Understanding the quotient rule is essential for differentiating functions that are presented as a ratio of two functions. When you have a function expressed as a fraction, like our model rocket height function: \[f(t) = \frac{t^3}{1+t}\] this rule allows you to find the derivative efficiently. The quotient rule is formulated as follows:

• Let's say \( u(t) \) and \( v(t) \) are two functions of \( t \).
• The quotient rule for differentiating \( \frac{u}{v} \) is:
• \[ \frac{d}{dt}\left(\frac{u}{v}\right) = \frac{v \frac{du}{dt} - u \frac{dv}{dt}}{v^2} \]

To apply this to our function:

• Set \( u(t) = t^3 \) and \( v(t) = 1 + t \).
• Determine \( \frac{du}{dt} = 3t^2 \) and \( \frac{dv}{dt} = 1 \).
• Plug these into the quotient rule formula, arriving at: \[\frac{3t^2 + 2t^3}{(1+t)^2}\]

By simplifying this, you get the velocity function, which is a crucial step before calculating acceleration.

In calculus, velocity and acceleration provide insight into the rate of change of an object’s motion over time. For our model rocket:

• Velocity \( v(t) \) is the first derivative of the position function \( f(t) \), indicating how fast the rocket’s height is changing with respect to time.
• In our problem, the velocity is calculated using the quotient rule, resulting in: \[ v(t) = \frac{t^2(3 + 2t)}{(1+t)^2} \]

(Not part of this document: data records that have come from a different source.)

/-- Keys that agree on the bytes 0 to 9 have the same sub-key of lane 1 (R38). -/
theorem subKey_one_congr {key key' : Bytes 20} (h : ∀ j, j < 10 → key'.at j = key.at j) :
    subKey key' .one = subKey key .one :=
  congrArg Vector.ofFn (funext fun j => h j.val j.isLt)

/-- The narrow phase operations before `FIN` (R161). -/
def NarrowBeforeFin (i : Instr) : Prop :=
  i = .initN ∨ i = .absfN ∨ i = .abspN ∨ i = .encmN ∨ i = .enckN ∨ i = .padN ∨ i = .flrN

/-- A narrow phase operation before `FIN` takes the same step whatever stands in the unused registers. -/
theorem exec_withUnused {i : Instr} (hi : NarrowBeforeFin i) (s : State) (u : UnusedRegs)
    (hkey : ∀ j, j < 10 → u.key.at j = s.key.at j) :
    exec i (s.withUnused u) = nextWithUnused (exec i s) u := by
  rcases hi with rfl | rfl | rfl | rfl | rfl | rfl | rfl
  · exact initPhase_withUnused _ s u (subKey_one_congr hkey)
  · exact absfPhase_withUnused _ s u
  · exact abspPhase_withUnused s u
  · exact emit_then_phase_withUnused _ s u _ _
  · exact emit_then_phase_withUnused _ s u _ _
  · exact padPhase_withUnused s u
  · exact flrPhase_withUnused _ s u

/-- What does not read the unused registers does not write them either: put the values in that stand there already. -/
theorem exec_keeps_unused {i : Instr} (hi : NarrowBeforeFin i) {s t : State}
    (h : exec i s = .next t) : t.unused = s.unused := by
  have hstep := exec_withUnused hi s s.unused fun _ _ => rfl
  rw [withUnused_unused, h] at hstep
  injection hstep with heq
  rw [heq]
  rfl

/-- Settles O45: each phase commutes with a change of the unused registers. -/
theorem narrowIgnoresLaneTwo : Obligations.NarrowIgnoresLaneTwo := by
  intro i s t tag' blk' key' hi hkey h
  have hkept := exec_keeps_unused hi h
  have hstep := exec_withUnused hi s ⟨tag', blk', key'⟩ hkey
  rw [h] at hstep
  exact ⟨congrArg UnusedRegs.tag2 hkept, congrArg UnusedRegs.blk2 hkept, hstep⟩

/-! ## `INIT.N` and `FIN.N` (R163, R171, R172) -/

/-- An initialised block, byte by byte: the salt alone (R163). -/
theorem saltedBlock_eq (k : Bytes 10) :
    saltedBlock k = #v[0, 0, 0, 0, 0, 0, 0, 0, k.at 0, k.at 1] := rfl

/-- Settles O19: the block's salt is the first two bytes of the sub-key, and so of the key. -/
theorem initNarrowResult : Obligations.InitNarrowResult := by
  intro s
  refine ⟨_, initPhase_narrow Config.chip s, ?_⟩
  rw [saltedBlock_eq]
  rfl

/-- Settles O37: the tag goes out, then the scratch state is cleared. -/
theorem finNarrowResult : Obligations.FinNarrowResult :=
  fun s => ⟨_, finPhase_narrow Config.chip s, rfl⟩

/-! ## `ABSF.N` (R164) -/

/-- To absorb keeps the salt, so the call after it leaves the salt of the block before (R21, R164). -/
theorem clearedBlock_absorbedBlock (s : State) (t : Bytes 8) (b : Bytes 10) :
    clearedBlock (absorbedBlock s 8 t b) = clearedBlock b := by
  rw [clearedBlock_eq, clearedBlock_eq, absorbedBlock_at _ _ _ _ (Nat.le_refl 8),
    absorbedBlock_at _ _ _ _ (Nat.le_refl 8)]
  rfl

/-- Settles O22: a block held by the host goes to one permutation call; a shorter rest waits for `ABSP`. -/
theorem absfNarrowResult : Obligations.AbsfNarrowResult := by
  refine fun s => ⟨fun m hrem hheld => ⟨_, absfPhase_held hrem hheld, ?_⟩, absfPhase_moves_on⟩
  rw [afterFull_narrow, clearedBlock_absorbedBlock, clearedBlock_eq, absorbedBlock_held hheld]
  rfl

/-! ## `ABSP.N` (R165) -/

/-- The tail's mask is `0xFF` moved up over the bits beyond the message. -/
theorem tailMask_eq_shift (r : Nat) : tailMask r = (0xFF : Byte) <<< (8 - r) := by
  refine BitVec.eq_of_toNat_eq ?_
  rw [tailMask, BitVec.toNat_ofNat, BitVec.toNat_shiftLeft]
  rfl

/-- The block with the tail of a message the host holds, in either variant (R165, R195). -/
theorem absorbedTail_blk_held {v : Variant} {l : Lane} {s : State} {m : Nat → Byte}
    (hl : LaneUsed v l) (hrem : s.rem.toNat < 64)
    (hheld : MessageHeld s s.ptr.toNat (bytesOfBits s.rem.toNat) m) :
    (absorbedTail v s).blk l = Vector.ofFn fun j =>
      if j.val < s.rem.toNat / 8 then m j.val ^^^ (s.tag l).at j.val
      else if j.val = s.rem.toNat / 8 ∧ 0 < s.rem.toNat % 8 then
        m j.val &&& ((0xFF : Byte) <<< (8 - s.rem.toNat % 8))
      else (s.blk l).at j.val := by
  have hbyte (j : Nat) (hj : j < bytesOfBits s.rem.toNat) :
      msgByte s (s.ptr.toNat + j) = m j := msgByte_held hheld hj
  unfold bytesOfBits at hbyte
  refine Bytes.ext_at fun j hj => ?_
  rw [absorbedTail_at hl hrem, Bytes.at_ofFn, dif_pos hj, ← tailMask_eq_shift]
  simp only [Nat.pos_iff_ne_zero]
  split_ifs with hclosed hopen
  · rw [hbyte j (by omega)]
  · rw [hbyte j (by omega)]
  · rfl

/-- Settles O24: the tail of a held message, and the cursor after its last bit. -/
theorem abspNarrowResult : Obligations.AbspNarrowResult := by
  intro s m hrem hheld
  have hblk : (absorbedTail .narrow s).blk1 = _ := absorbedTail_blk_held (.inl rfl) hrem hheld
  refine ⟨_, abspPhase_held hrem hheld, ?_⟩
  rw [afterTail, absorbedTail_narrow, hblk]
  rfl

end Sys2Proof.Machine

/-! # The wide phase operations (42_dualpipe_wide.md): the lane exchange, and what `INIT.W`, `ABSF.W`, `ABSP.W` and
`FIN.W` leave -/

namespace Sys2Proof.Machine

/-! ## The lane exchange (R191) -/

/-- Exchanged twice, lane 1's upper bytes are back from lane 2. -/
theorem xchgOne_xchg (t1 t2 : Bytes 8) : xchgOne (xchgOne t1 t2) (xchgTwo t1 t2) = t1 := by
  refine Bytes.ext_at fun j hj => ?_
  rw [xchgOne_at _ _ j hj]
  split_ifs with hlow
  · rw [xchgOne_at _ _ j hj, if_pos hlow]
  · rw [xchgTwo_at _ _ (j - 4) (by omega), if_pos (by omega), Nat.add_sub_cancel' (by omega)]

/-- Exchanged twice, lane 2's lower bytes are back from lane 1. -/
theorem xchgTwo_xchg (t1 t2 : Bytes 8) : xchgTwo (xchgOne t1 t2) (xchgTwo t1 t2) = t2 := by
  refine Bytes.ext_at fun j hj => ?_
  rw [xchgTwo_at _ _ j hj]
  split_ifs with hlow
  · rw [xchgOne_at _ _ (4 + j) (by omega), if_neg (by omega), Nat.add_sub_cancel_left]
  · rw [xchgTwo_at _ _ j hj, if_neg hlow]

Velocity is not just about speed but also direction. Hence, it tells us both how fast and in which direction the rocket is moving.
Acceleration, on the other hand, is the rate at which the velocity itself is changing. To find acceleration:

• Differentiate the velocity function \( v(t) \) once more with respect to time.
• Use both the product and quotient rules since the velocity function is a product and quotient of simple terms.
• The result is a complex expression that often requires simplification to understand better.

Acceleration can give insight into forces acting on the rocket, such as gravity and thrust.

The product rule is a handy tool for differentiating expressions where two functions are multiplied together. This is necessary when we deal with complex derivatives like acceleration of functions such as our rocket model.

• If \( u(t) \) and \( w(t) \) are two differentiable functions, their product derivative is:
• \[ \frac{d}{dt}(u(t) \cdot w(t)) = u(t) \cdot \frac{dw}{dt} + w(t) \cdot \frac{du}{dt} \]

For our velocity function:

• Set \( u(t) = t^2 \) and \( w(t) = 3 + 2t \).
• Calculate \( \frac{du}{dt} = 2t \) and \( \frac{dw}{dt} = 2 \).
• By applying the product rule: \[ 2t(3+2t) + t^2(2) \], which helps to differentiate the product in terms of \( t \).

After using the product rule, you'll incorporate this result back into the quotient rule to find acceleration of the rocket. This combination ensures you correctly account for how these different components of the velocity function change over time.